**Requirement:**
Set down exactly the lines below between the line holding "refine Block.pixelsHold_iff.2 ⟨fun t" and the line holding "obtain ⟨-, hout⟩", inclusive; no other line belongs in the answer.

**Records for this task:**

section
/-!
PROOFS. The closed form under every schedule, the engine's progress, and the engine running alone
(41_yuv420_to_rgb.md R91, R93, 42_bgra_to_rgb.md R109, R111, 43_host_interface.md R125).
-/
namespace Sys2Proof.Machine

/-! ### The finished pixels -/

section pixels
variable {p : Params} {b : Block} {i : Instr} {m0 m m' : Memory}

/-- `PixelsHold`, for both instructions alike. -/
theorem Block.pixelsHold_iff : b.PixelsHold p m0 m i ↔
    (∀ t ∈ (b.footprintOf p i).reads, Memory.read m t.addr.toNat = Memory.read m0 t.addr.toNat) ∧
      ∀ x y k : Nat, (b.operationOf p i).HasPixel x y → k < 3 →
        Before x y (b.seqOuter i) (b.seqInner i) →
        Memory.read m ((b.operationOf p i).outAddr x y + k).toNat =
          (b.operationOf p i).closedForm m0 x y k := by
  cases i with
  | yuv420ToRgb => exact Iff.rfl
  | bgraToRgb =>
    exact and_congr_right fun _ =>
      ⟨fun h x y k hxy => h x y k hxy.1 hxy.2, fun h x y k hx hy => h x y k ⟨hx, hy⟩⟩

/-- `ImageHolds`, for both instructions alike. -/
theorem Block.imageHolds_iff : b.ImageHolds p m0 m i ↔
    ∀ x y k : Nat, (b.operationOf p i).HasPixel x y → k < 3 →
      Memory.read m ((b.operationOf p i).outAddr x y + k).toNat =
        (b.operationOf p i).closedForm m0 x y k := by
  cases i with
  | yuv420ToRgb => exact Iff.rfl
  | bgraToRgb =>
    exact ⟨fun h x y k hxy => h x y k hxy.1 hxy.2, fun h x y k hx hy => h x y k ⟨hx, hy⟩⟩

theorem Operation.HasPixel.lt {op : Operation} {x y : Nat} (h : op.HasPixel x y) :
    (x : Int) < op.outer ∧ (y : Int) < op.inner := by
  cases op with
  | yuv o => exact h
  | bgra o => exact h

/-- Byte `k` of a pixel has a natural address. -/
theorem Operation.HasPixel.toNat_outAddr {op : Operation} {x y : Nat} (h : op.HasPixel x y)
    (k : Nat) : (op.outAddr x y + k).toNat = (op.outAddr x y).toNat + k := by
  have := Operation.outAddr_nonneg h
  omega

/-- With no pixel before the sequencer, unchanged memory is all there is to hold. -/
theorem Block.pixelsHold_of_first (h0 : b.seqOuter i = 0) (h1 : b.seqInner i = 0) :
    b.PixelsHold p m m i := by
  refine Block.pixelsHold_iff.2 ⟨fun _ _ => rfl, fun x y k _ _ hbefore => ?_⟩
  rw [h0, h1] at hbefore
  omega

/-- Finished pixels hold in every memory that has the same bytes of the operation. -/
theorem Block.PixelsHold.of_read (h : b.PixelsHold p m0 m i)
    (hr : ∀ t ∈ (b.footprintOf p i).reads, Memory.read m' t.addr.toNat = Memory.read m t.addr.toNat)
    (hw : ∀ a : Nat, (b.footprintOf p i).HasOutput a → Memory.read m' a = Memory.read m a) :
    b.PixelsHold p m0 m' i := by
  obtain ⟨hin, hout⟩ := Block.pixelsHold_iff.1 h
  refine Block.pixelsHold_iff.2 ⟨fun t ht => (hr t ht).trans (hin t ht), fun x y k hxy hk hb => ?_⟩
  rw [hw _ ?_, hout x y k hxy hk hb]
  have h0 := Operation.outAddr_nonneg hxy
  rw [Int.toNat_of_nonneg (by omega)]
  exact Operation.hasOutput_outAddr hxy hk

/-- What holds of the pixels does not depend on `STATUS`. -/
theorem Block.PixelsHold.setStatus (h : b.PixelsHold p m0 m i) (x y : Bool) :
    (b.setStatus x y).PixelsHold p m0 m i := by cases i <;> exact h

/-- With no pixel left, the finished pixels are the image. -/
theorem Block.PixelsHold.imageHolds (h : b.PixelsHold p m0 m i) (hl : ¬ b.PixelLeft p i) :
    b.ImageHolds p m0 m i := by
  obtain ⟨-, hout⟩ := Block.pixelsHold_iff.1 h
  refine Block.imageHolds_iff.2 fun x y k hxy hk => hout x y k hxy hk (.inl ?_)
  obtain ⟨hx, -⟩ := hxy.lt
  simp only [Block.PixelLeft] at hl
  omega

/-- The advance adds the sequencer's pixel to those before it (R91, R109). -/
theorem Block.before_of_before_advance {x y : Nat} (hy : (y : Int) < (b.operationOf p i).inner)
    (h : Before x y ((b.advance p i).seqOuter i) ((b.advance p i).seqInner i)) :
    Before x y (b.seqOuter i) (b.seqInner i) ∨ x = b.seqOuter i ∧ y = b.seqInner i := by
  rcases b.advance_seq p i with ⟨_, ho, hi⟩ | ⟨_, ho, hi⟩ <;> rw [ho, hi] at h <;> omega
end pixels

**Output of the exercise:**
  refine Block.pixelsHold_iff.2 ⟨fun t ht => (hr t ht).trans (hin t ht), fun x y k hxy hk hb => ?_⟩
  rw [hw _ ?_, hout x y k hxy hk hb]
  have h0 := Operation.outAddr_nonneg hxy
  rw [Int.toNat_of_nonneg (by omega)]
  exact Operation.hasOutput_outAddr hxy hk

/-- What holds of the pixels does not depend on `STATUS`. -/
theorem Block.PixelsHold.setStatus (h : b.PixelsHold p m0 m i) (x y : Bool) :
    (b.setStatus x y).PixelsHold p m0 m i := by cases i <;> exact h

/-- With no pixel left, the finished pixels are the image. -/
theorem Block.PixelsHold.imageHolds (h : b.PixelsHold p m0 m i) (hl : ¬ b.PixelLeft p i) :
    b.ImageHolds p m0 m i := by
  obtain ⟨-, hout⟩ := Block.pixelsHold_iff.1 h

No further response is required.